Music has been a vital part of Jewish culture since biblical times. After the destruction of the Second temple in 70 C.E., Jews were dispersed throughout the world. The rabbis then banned all instrumental music with the explanation that their congregants should be in mourning for Zion. They associated any kind of secular music with the decadence of Greek culture.

Unfortunately these extreme attitudes persisted through the 17th century, and helped create a negative stance towards Jewish folk instrumentalists in the community.

Ashkenazim (Jews in Eastern and Central Europe) were often physically and culturally isolated & persecuted. Eventually this constant oppression, combined with legalistic rabbinical restrictions, lead to an emotional, mystical reaction.

In mid-1700’s Poland, a preacher called the Ba’al Shem Tov taught that there were no divisions between sacred and secular. Rejecting asceticism, he emphasized joyfulness. “Our Father in Heaven hates sadness and rejoices when his children are joyful”. Prayer filled with song (and dancing) became the most essential way of reaching dveykes (adhesion to God).

Ba’al Shem Tov’s movement became known as Hassidism, and although orthodox rabbis frowned, it soon swept eastern and central Europe. It’s still popular today – Hassids are the guys in the long black coats with the sidelocks.

Hassidism’s effect on Jewish music was positive, boosting the status of musicians, and increasing the occasions in which it was permissible to hear their music.  Klezmer, Hebrew for “vessel of song”, was first used to describe certain kinds of musical instruments, then to the musicians who played them. Soon every village had a klezmer kapelye (band).  The kapelye phenomenon peaked between the early 1800’s and the early 1900’s.
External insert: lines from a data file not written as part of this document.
-- ==== Sys2Proof/Laws/State.lean ====
section
/-! SUPPORT. What each update of the state does to each of its fields, once, so that no proof unfolds a record update. -/

namespace Sys2Proof.Machine

variable (s : State)

/-! `State.setReg` -/

@[simp] theorem State.setReg_v (x : RegIdx) (b : Byte) : (s.setReg x b).v = s.v.set x.toNat b x.isLt := rfl
@[simp] theorem State.setReg_i (x : RegIdx) (b : Byte) : (s.setReg x b).i = s.i := rfl
@[simp] theorem State.setReg_pc (x : RegIdx) (b : Byte) : (s.setReg x b).pc = s.pc := rfl
@[simp] theorem State.setReg_stack (x : RegIdx) (b : Byte) : (s.setReg x b).stack = s.stack := rfl
@[simp] theorem State.setReg_sp (x : RegIdx) (b : Byte) : (s.setReg x b).sp = s.sp := rfl
@[simp] theorem State.setReg_aux (x : RegIdx) (b : Byte) : (s.setReg x b).aux = s.aux := rfl
@[simp] theorem State.setReg_dt (x : RegIdx) (b : Byte) : (s.setReg x b).dt = s.dt := rfl
@[simp] theorem State.setReg_st (x : RegIdx) (b : Byte) : (s.setReg x b).st = s.st := rfl
@[simp] theorem State.setReg_keys (x : RegIdx) (b : Byte) : (s.setReg x b).keys = s.keys := rfl
@[simp] theorem State.setReg_ext (x : RegIdx) (b : Byte) : (s.setReg x b).ext = s.ext := rfl
@[simp] theorem State.setReg_dirty (x : RegIdx) (b : Byte) : (s.setReg x b).dirty = s.dirty := rfl
@[simp] theorem State.setReg_fb (x : RegIdx) (b : Byte) : (s.setReg x b).fb = s.fb := rfl
@[simp] theorem State.setReg_mem (x : RegIdx) (b : Byte) : (s.setReg x b).mem = s.mem := rfl
@[simp] theorem State.setReg_diag (x : RegIdx) (b : Byte) : (s.setReg x b).diag = s.diag := rfl
@[simp] theorem State.setReg_lastDT (x : RegIdx) (b : Byte) : (s.setReg x b).lastDT = s.lastDT := rfl
@[simp] theorem State.setReg_lastST (x : RegIdx) (b : Byte) : (s.setReg x b).lastST = s.lastST := rfl
@[simp] theorem State.setReg_lastWord (x : RegIdx) (b : Byte) : (s.setReg x b).lastWord = s.lastWord := rfl
@[simp] theorem State.setReg_cfg (x : RegIdx) (b : Byte) : (s.setReg x b).cfg = s.cfg := rfl
@[simp] theorem State.setReg_rnd (x : RegIdx) (b : Byte) : (s.setReg x b).rnd = s.rnd := rfl
@[simp] theorem State.setReg_draws (x : RegIdx) (b : Byte) : (s.setReg x b).draws = s.draws := rfl
@[simp] theorem State.setReg_pending (x : RegIdx) (b : Byte) : (s.setReg x b).pending = s.pending := rfl
@[simp] theorem State.setReg_loadResult (x : RegIdx) (b : Byte) : (s.setReg x b).loadResult = s.loadResult := rfl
Their music became an indispensable part of Yiddish weddings.

However, increasing anti-Semitism, beginning in the late 1800’s and culminating in the Nazi Holocaust, caused an exodus of Jews from eastern Europe to places where they could start again.  In two of those places, Israel and the USA, the evolution of klezmer had two very different outcomes.

Only in the late 20th century has the term klezmer become synonymous with a musical genre.  Klezmer music is simultaneously joyous and poignant, sassy and spiritual, celebrating and mourning, full of all the possibilities of life.